Diberitakan sebelumnya, Kepala Kejaksaan Negeri (Kejari) Bandarlampung, Abdullah Noer Deny, mengatakan, pihaknya sudah berulang kali melakukan mapping kediamannya di tiga tempat namun selalu bocor. “Kami selaku eksekutor sudah mengirimkan status DPO dari tahun dia melarikan diri, sampai dengan ada berita meninggal. Kemungkinan selama ini ada yang menyembunyikan, yang bersangkutan juga berpindah-pindah tempat.

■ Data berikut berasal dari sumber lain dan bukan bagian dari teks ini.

/-- Byte offset of the register in physical function BAR0 (R497): `i` and `j` are its indices in the order the
register is written, a FAB cluster counting as the first index. The error group is placed by `errBase`. -/
def RegId.offset : RegId → Nat → Nat → Nat
  | .FAB_CL_STATUS, i, _ => 0x200000 + 0x4000 * i
  | .FAB_CL_ASSIGN, i, _ => 0x200008 + 0x4000 * i
  | .FAB_CL_CTL, i, _ => 0x200010 + 0x4000 * i
  | .FAB_CL_STEP, i, _ => 0x200018 + 0x4000 * i
  | .FAB_CL_BUSY, i, _ => 0x200020 + 0x4000 * i
  | .FAB_SITE_FAULT, i, _ => 0x200028 + 0x4000 * i
  | .FAB_ROW_MAP, i, j => 0x200100 + 0x4000 * i + 0x8 * j
  | .DCK_CTL, _, _ => 0x190000
  | .DCK_STALL_LIMIT, _, _ => 0x190008
  | .DCK_ISO_DROP, _, _ => 0x190020
  | .DCK_EDGE_DROP, _, _ => 0x190028
  | .DCK_BRIDGE_STATUS, i, _ => 0x190100 + 0x8 * i
  | .PLC_CTL, _, _ => 0x170000
  | .PLC_BAL_PERIOD, _, _ => 0x170008
  | .PLC_BAL_HOLD, _, _ => 0x17000c
  | .PLC_MEASURE, _, _ => 0x170010
  | .PLC_REBAL_GAIN, _, _ => 0x170014
  | .PLC_SLOW_LIMIT, _, _ => 0x170018
  | .PLC_MOVES, _, _ => 0x170020
  | .PLC_STEALS, _, _ => 0x170028
  | .PLC_TEN_CTL, i, _ => 0x171000 + 0x40 * i
  | .PLC_TEN_BAL, i, _ => 0x171008 + 0x40 * i
  | .PLC_TEN_FOREIGN, i, _ => 0x171010 + 0x40 * i
  | .PLC_TEN_SLOWDOWN, i, _ => 0x171018 + 0x40 * i
  | .PLC_TEN_CLUSTERS, i, _ => 0x171020 + 0x40 * i
  | .PLC_ROUTE, i, _ => 0x174000 + 0x10 * i
  | .WGT_SWAP_TIMEOUT, _, _ => 0x100008
  | .WGT_STAGED, _, _ => 0x100010
  | .WGT_TEN_BERTH, i, _ => 0x101000 + 0x80 * i
  | .WGT_TEN_BERTH_BYTES, i, _ => 0x101008 + 0x80 * i
  | .WGT_MISS_POLICY, i, _ => 0x101010 + 0x80 * i
  | .WGT_LAYER_DEADLINE, i, _ => 0x101014 + 0x80 * i
  | .WGT_TEN_WINDOW, i, _ => 0x101018 + 0x80 * i
  | .WGT_TEN_VERSION, i, _ => 0x101020 + 0x80 * i
  | .WGT_TEN_FRONT_STEP, i, _ => 0x101028 + 0x80 * i
  | .WGT_TEN_MISSES, i, _ => 0x101030 + 0x80 * i
  | .WGT_TEN_LEAN_STEPS, i, _ => 0x101038 + 0x80 * i
  | .WGT_TEN_TOLL_CYCLES, i, _ => 0x101040 + 0x80 * i
  | .WGT_TEN_STATUS, i, _ => 0x101048 + 0x80 * i
  | .WBL_CTL, _, _ => 0x110000
  | .WBL_AGE_STEP, _, _ => 0x110008
  | .WBL_AGE_LIMIT, _, _ => 0x11000c
  | .WBL_URGENT_MARGIN, _, _ => 0x110010
  | .WBL_FREE, _, _ => 0x110018
  | .WBL_PEEK_SEL, _, _ => 0x110020
  | .WBL_PEEK_DATA, i, _ => 0x110040 + 0x8 * i
  | .WBL_TEN_LIMITS, i, _ => 0x111000 + 0x80 * i
  | .WBL_TEN_BUDGET, i, _ => 0x111008 + 0x80 * i
  | .WBL_TEN_PREFILL, i, _ => 0x11100c + 0x80 * i
  | .WBL_TEN_KV, i, _ => 0x111010 + 0x80 * i
  | .WBL_TEN_RAGGED, i, _ => 0x111018 + 0x80 * i
  | .WBL_TEN_RESULT, i, _ => 0x111020 + 0x80 * i
  | .WBL_TEN_CTL, i, _ => 0x111028 + 0x80 * i
  | .WBL_TEN_GROUP, i, _ => 0x111030 + 0x80 * i
  | .WBL_TEN_ACTION, i, _ => 0x111038 + 0x80 * i
  | .WBL_TEN_COUNTS, i, _ => 0x111040 + 0x80 * i
  | .WBL_TEN_TOKENS, i, _ => 0x111048 + 0x80 * i
  | .WBL_TEN_STEP, i, _ => 0x111050 + 0x80 * i
  | .WBL_TEN_WAITS, i, _ => 0x111058 + 0x80 * i
  | .CVN_STALL_LIMIT, _, _ => 0x120008
  | .CVN_RING_BASE, i, _ => 0x121000 + 0x20 * i
  | .CVN_RING_CFG, i, _ => 0x121008 + 0x20 * i
  | .CVN_RING_PTRS, i, _ => 0x121010 + 0x20 * i
  | .CVN_RING_STATE, i, _ => 0x121018 + 0x20 * i
  | .CVN_RING_CONSUME, i, _ => 0x129000 + 0x8 * i
  | .CVN_TEN_STATUS, i, _ => 0x12b000 + 0x8 * i
  | .LRN_CTL, _, _ => 0x130000
  | .LRN_TEN_BATCH, i, _ => 0x131000 + 0x100 * i
  | .LRN_TEN_SLOT, i, _ => 0x131008 + 0x100 * i
  | .LRN_TEN_LIMITS, i, _ => 0x131010 + 0x100 * i
  | .LRN_TEN_WAIT, i, _ => 0x131018 + 0x100 * i
  | .LRN_TEN_MIN, i, _ => 0x13101c + 0x100 * i
  | .LRN_TEN_SCHED_VA, i, _ => 0x131020 + 0x100 * i
  | .LRN_TEN_SCHED_CTL, i, _ => 0x131028 + 0x100 * i
  | .LRN_TEN_SCHED_LEN, i, _ => 0x13102c + 0x100 * i
  | .LRN_TEN_LAG, i, _ => 0x131030 + 0x100 * i
  | .LRN_TEN_GRAD_ADDR, i, j => 0x131040 + 0x100 * i + 0x10 * j
  | .LRN_TEN_GRAD_LEN, i, j => 0x131048 + 0x100 * i + 0x10 * j
  | .LRN_TEN_STEP, i, _ => 0x131080 + 0x100 * i
  | .LRN_TEN_SEQS, i, _ => 0x131088 + 0x100 * i
  | .LRN_TEN_ROWS, i, _ => 0x131090 + 0x100 * i
  | .LRN_TEN_DROPS, i, _ => 0x131098 + 0x100 * i
  | .LRN_TEN_IDLE, i, _ => 0x1310a0 + 0x100 * i
  | .MEM_CTL, _, _ => 0xd0000
  | .MEM_CH_CTL, _, _ => 0xd0008
  | .MEM_CH_UE_LIMIT, _, _ => 0xd000c
  | .MEM_PATROL, _, _ => 0xd0010
  | .MEM_SKEW_LIMIT, _, _ => 0xd0018
  | .MEM_SKEW_WINDOW, _, _ => 0xd001c
  | .MEM_SKEW_MIN, _, _ => 0xd0020
  | .MEM_MIG_STALL, _, _ => 0xd0024
  | .MEM_MIG_MAX, _, _ => 0xd0028
  | .MEM_CH_STATUS, i, _ => 0xd1000 + 0x8 * i
  | .MEM_TEN_BUCKET, i, _ => 0xd2000 + 0x20 * i
  | .MEM_TEN_BYTES, i, _ => 0xd2008 + 0x20 * i
  | .MEM_TEN_THROTTLE, i, _ => 0xd2010 + 0x20 * i
  | .MEM_TEN_KEYS, i, _ => 0xd2018 + 0x20 * i
  | .HLD_SCRUB_PERIOD, _, _ => 0xe0000
  | .HLD_RETIRE_CE, _, _ => 0xe0004
  | .HLD_FREE_BANKS, _, _ => 0xe0008
  | .HLD_MAP_SEL, _, _ => 0xe0010
  | .HLD_MAP_DATA, _, _ => 0xe0018
  | .HLD_BANK_SEL, _, _ => 0xe0020
  | .HLD_BANK_INFO, _, _ => 0xe0028
  | .HLD_TEN_EXT, i, j => 0xe1000 + 0x100 * i + 0x10 * j
  | .HLD_TEN_EXT_RUN, i, j => 0xe1008 + 0x100 * i + 0x10 * j
  | .XLT_POOL_FREE, _, _ => 0xf0000
  | .XLT_TEN_ROOT, i, _ => 0xf1000 + 0x40 * i
  | .XLT_TEN_ALLOC_REQ, i, _ => 0xf1008 + 0x40 * i
  | .XLT_TEN_ALLOC_RESULT, i, _ => 0xf1010 + 0x40 * i
  | .XLT_TEN_FREE, i, _ => 0xf1018 + 0x40 * i
  | .XLT_TEN_INVAL, i, _ => 0xf1020 + 0x40 * i
  | .XLT_TEN_INVAL_DONE, i, _ => 0xf1028 + 0x40 * i
  | .XLT_TEN_FRAMES, i, _ => 0xf102c + 0x40 * i
  | .XLT_TEN_FAULT, i, _ => 0xf1030 + 0x40 * i
  | .RNG_CTL, _, _ => 0x140000
  | .RNG_SELFTEST_PERIOD, _, _ => 0x140004
  | .RNG_KAT_KEY, _, _ => 0x140010
  | .RNG_KAT_CTR, i, _ => 0x140018 + 0x8 * i
  | .RNG_KAT_CTL, _, _ => 0x140028
  | .RNG_KAT_OUT, i, _ => 0x140030 + 0x8 * i
  | .RNG_ENTROPY_STATUS, _, _ => 0x140040
  | .VIA_DISC_STATUS, _, _ => 0xb0000
  | .VIA_DISC_CTL, _, _ => 0xb0008
  | .VIA_ROUTE_CTL, _, _ => 0xb0010
  | .VIA_ISO_DROP, _, _ => 0xb0020
  | .VIA_DETOURS, _, _ => 0xb0028
  | .VIA_LOST, _, _ => 0xb0030
  | .VIA_JOB, i, _ => 0xb0400 + 0x8 * i
  | .VIA_PORT_CTL, i, _ => 0xb1000 + 0x1000 * i
  | .VIA_PORT_STATUS, i, _ => 0xb1008 + 0x1000 * i
  | .VIA_PORT_PEER, i, _ => 0xb1010 + 0x1000 * i
  | .VIA_PORT_LANES, i, _ => 0xb1018 + 0x1000 * i
  | .VIA_PORT_SPARE_USE, i, _ => 0xb1020 + 0x1000 * i
  | .VIA_PORT_LANE_ERR_LIMIT, i, _ => 0xb1028 + 0x1000 * i
  | .VIA_PORT_TX_FLITS, i, _ => 0xb1030 + 0x1000 * i
  | .VIA_PORT_RX_FLITS, i, _ => 0xb1038 + 0x1000 * i
  | .VIA_PORT_REPLAYS, i, _ => 0xb1040 + 0x1000 * i
  | .VIA_PORT_RETRAINS, i, _ => 0xb1048 + 0x1000 * i
  | .VIA_PORT_FEC, i, _ => 0xb1050 + 0x1000 * i
  | .SYN_CTL, _, _ => 0x180000
  | .SYN_BARRIERS_FREE, _, _ => 0x180008
  | .SYN_GROUP_OPS, _, _ => 0x180010
  | .SYN_TEN_BARRIERS, i, _ => 0x181000 + 0x8 * i
  | .SYN_TEN_PENDING, i, _ => 0x182000 + 0x8 * i
  | .COL_CTL, _, _ => 0xc0000
  | .COL_TIMEOUT, _, _ => 0xc0008
  | .COL_INSTANCES, _, _ => 0xc0010
  | .COL_CRC_FAILS, _, _ => 0xc0018
  | .COL_TEN_LIMITS, i, _ => 0xc1000 + 0x40 * i
  | .COL_TEN_ACTIVE, i, _ => 0xc1008 + 0x40 * i
  | .COL_TEN_SLOWEST, i, _ => 0xc1010 + 0x40 * i
  | .COL_TEN_WAIT_NS, i, _ => 0xc1018 + 0x40 * i
  | .COL_TEN_BYTES, i, _ => 0xc1020 + 0x40 * i
  | .COL_TEN_INSTANCES, i, _ => 0xc1028 + 0x40 * i
  | .HIF_HCP_REQ, _, _ => 0x1a0000
  | .HIF_HCP_VER, _, _ => 0x1a0004
  | .HIF_LINK_STATUS, _, _ => 0x1a0008
  | .HIF_LTR, _, _ => 0x1a0010
  | .HIF_NMI_STATUS, _, _ => 0x1a0018
  | .HIF_VF_NOTICE, _, _ => 0x1a0020
  | .HIF_TX_BYTES, _, _ => 0x1a0030
  | .HIF_RX_BYTES, _, _ => 0x1a0038
  | .HIF_ID, _, _ => 0x1a0040
  | .QUE_RING_SEL, _, _ => 0x160000
  | .QUE_RING_BASE, _, _ => 0x160008
  | .QUE_RING_CFG, _, _ => 0x160010
  | .QUE_RING_PTRS, _, _ => 0x160018
  | .QUE_RING_INFO, _, _ => 0x160020
  | .QUE_AGE_STEP, _, _ => 0x160028
  | .QUE_AGE_LIMIT, _, _ => 0x16002c
  | .QUE_PREEMPT, _, _ => 0x160030
  | .QUE_TEN_CMD, i, _ => 0x161000 + 0x20 * i
  | .QUE_TEN_STATE, i, _ => 0x161008 + 0x20 * i
  | .QUE_TEN_CMD_ABORT, i, _ => 0x161010 + 0x20 * i
  | .QUE_TEN_KILLS, i, _ => 0x161018 + 0x20 * i
  | .TEN_CMD, _, _ => 0x50000
  | .TEN_CMD_STATUS, _, _ => 0x50008
  | .TEN_SCRUB_SHARE, _, _ => 0x50010
  | .TEN_GRANT, i, _ => 0x51000 + 0x40 * i
  | .TEN_HOLD, i, _ => 0x51008 + 0x40 * i
  | .TEN_DRAM, i, _ => 0x51010 + 0x40 * i
  | .TEN_RINGS, i, _ => 0x51018 + 0x40 * i
  | .TEN_LAT_TOL, i, _ => 0x51020 + 0x40 * i
  | .TEN_STATUS, i, _ => 0x51028 + 0x40 * i
  | .TEN_VIOLATION, i, _ => 0x51030 + 0x40 * i
  | .LDG_CTL, _, _ => 0x60000
  | .LDG_RING, _, _ => 0x60008
  | .LDG_MEASURED, _, _ => 0x60010
  | .LDG_BACKLOG, _, _ => 0x60018
  | .LDG_COEF, i, _ => 0x60100 + 0x8 * i
  | .PMC_CTL, _, _ => 0x70000
  | .PMC_SEL, i, _ => 0x71000 + 0x10 * i
  | .PMC_CNT, i, _ => 0x71008 + 0x10 * i
  | .DMA_TIMEOUT, _, _ => 0x150000
  | .DMA_CH_CFG, i, _ => 0x151000 + 0x40 * i
  | .DMA_CH_CTL, i, _ => 0x151008 + 0x40 * i
  | .DMA_CH_STATUS, i, _ => 0x151010 + 0x40 * i
  | .DMA_CH_DONE, i, _ => 0x151018 + 0x40 * i
  | .DMA_CH_ERR_ADDR, i, _ => 0x151020 + 0x40 * i
  | .DMA_CH_ERR_INFO, i, _ => 0x151028 + 0x40 * i
  | .DMA_CH_BYTES, i, _ => 0x151030 + 0x40 * i
  | .DMA_TEN_LIMITS, i, _ => 0x15a000 + 0x8 * i
  | .ERR_STATUS, _, _ => 0xf00
  | .ERR_FIRST_INFO0, _, _ => 0xf08
  | .ERR_FIRST_INFO1, _, _ => 0xf10
  | .ERR_COUNT, _, _ => 0xf18
  | .ERR_CLASS_WINDOW, _, _ => 0xf20
  | .ERR_CLASS_THRESH, _, _ => 0xf24
  | .ERR_SEVERE, _, _ => 0xf28
  | .ERR_INT_EN, _, _ => 0xf30
  | .ERR_VECTOR, _, _ => 0xf34
  | .ERR_SEVERE_VECTOR, _, _ => 0xf38
  | .ERR_ALIVE_STOP, _, _ => 0xf3c
  | .ERR_INJECT_INV, _, _ => 0xf40
  | .ERR_CLEAR, _, _ => 0xf48
  | .INT_CTL, _, _ => 0x90000
  | .INT_SCRUB_PERIOD, _, _ => 0x90004
  | .INT_SEVERE_SUMMARY, _, _ => 0x90008
  | .INT_STATUS_SUMMARY, _, _ => 0x90010
  | .INT_FAB_SEVERE, i, _ => 0x90018 + 0x8 * i
  | .INT_EPOCH_OPEN, _, _ => 0x90028
  | .INT_EPOCH_LAST, _, _ => 0x90030
  | .INT_EPOCHS, _, _ => 0x90038
  | .INT_SIG_COUNT, _, _ => 0x90040
  | .INT_SIG_SEL, _, _ => 0x90048
  | .INT_SIG_DATA, i, _ => 0x90080 + 0x8 * i
  | .INT_TWIN, i, _ => 0x91000 + 0x8 * i
  | .ALV_CTL, _, _ => 0x80000
  | .ALV_STATUS, _, _ => 0x80008
  | .ALV_STOPS, _, _ => 0x80010
  | .CKP_TIMEOUT, _, _ => 0xa0000
  | .CKP_TEN_BUDDY, i, _ => 0xa1000 + 0x100 * i
  | .CKP_TEN_AREA, i, _ => 0xa1008 + 0x100 * i
  | .CKP_TEN_AREA_BYTES, i, _ => 0xa1010 + 0x100 * i
  | .CKP_TEN_STATUS, i, _ => 0xa1018 + 0x100 * i
  | .CKP_TEN_GEN, i, _ => 0xa1020 + 0x100 * i
  | .CKP_TEN_SENT_GEN, i, _ => 0xa1028 + 0x100 * i
  | .CKP_TEN_SENT_STEP, i, _ => 0xa1030 + 0x100 * i
  | .CKP_TEN_HELD_GEN, i, _ => 0xa1038 + 0x100 * i
  | .CKP_TEN_HELD_STEP, i, _ => 0xa1040 + 0x100 * i
  | .CKP_TEN_HELD_MODULE, i, _ => 0xa1048 + 0x100 * i
  | .CKP_TEN_BYTES, i, _ => 0xa1050 + 0x100 * i
  | .CKP_TEN_DISCARDS, i, _ => 0xa1058 + 0x100 * i
  | .CKP_TEN_ALIAS, i, j => 0xa1080 + 0x100 * i + 0x8 * j
  | .CLK_CTL, _, _ => 0x10000
  | .CLK_STATUS, _, _ => 0x10008
  | .CLK_MON, _, _ => 0x10010
  | .PWR_CTL, _, _ => 0x20000
  | .PWR_LAT_TOL, _, _ => 0x20008
  | .PWR_IDLE_DWELL, _, _ => 0x2000c
  | .PWR_CAP, _, _ => 0x20010
  | .PWR_THERMAL, _, _ => 0x20014
  | .PWR_STATUS, _, _ => 0x20018
  | .PWR_ENTRIES, _, _ => 0x20020
  | .RTC_SECONDS, _, _ => 0x30000
  | .RTC_FRAC, _, _ => 0x30008
  | .RTC_SET_SECONDS, _, _ => 0x30010
  | .RTC_SET_FRAC, _, _ => 0x30018
  | .RTC_CTL, _, _ => 0x30020
  | .RTC_STATUS, _, _ => 0x30028
  | .GLB_ID, _, _ => 0x0
  | .GLB_SERIAL, _, _ => 0x8
  | .GLB_CTL, _, _ => 0x10
  | .GLB_STATUS, _, _ => 0x18
  | .GLB_MODULE, _, _ => 0x20
  | .GLB_RESET_CAUSE, _, _ => 0x28
  | .SBD_ADDR, _, _ => 0x40000
  | .SBD_CTL, _, _ => 0x40008
  | .SBD_EVENTS, _, _ => 0x40010
  | .SBD_LOCAL_STATUS, _, _ => 0x40018
  | .PMC_EN, i, _ => 0x72000 + 0x4 * i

Saya sudah kumpulkan dan mapping kediamannya di tiga lokasi namun selalu ada kebocoran, itu yang terjadi mungkin kelihaian yang bersangkutan,” ungkapnya saat konferensi pers, Selasa (13/07/2021).
Namun, Abdullah Noer Deny, enggan berkomentar terkait kemungkinan ada pihak yang membantu persembunyiannya.“Nggak berani saya ngomongin itu, saya tidak berani komentar masalah yang itu, karena yang dihadapkan ke saya adalah yang bersangkutan meninggal, yang bersangkutan DPO,” imbuhnya.
Menurutnya, Kejari Bandar Lampung selaku jaksa eksekutor pada perkara Satono, sudah bekerja secara maksimal dan terbuka untuk setiap perkembangannya. Abdullah Noer Deny mempersilahkan siapapun yang mengetahui dan memiliki bukti adanya pihak yang terlibat, untuk melaporkannya ke Kejaksaan Agung. “Kalau memang teman-teman media ada informasi seperti itu silahkan dilaporkan ya, misalkan pak Kajari terlibat begini-begini nah silahkan, tapi pada prinsipnya kami transparan saja, bahwa kami selama ini karena yang bersangkutan itu DPO kita laporkan ke Kejagung, sudah berusaha mapping macam-macam, tapi belum dapat ya sudah,” tegasnya.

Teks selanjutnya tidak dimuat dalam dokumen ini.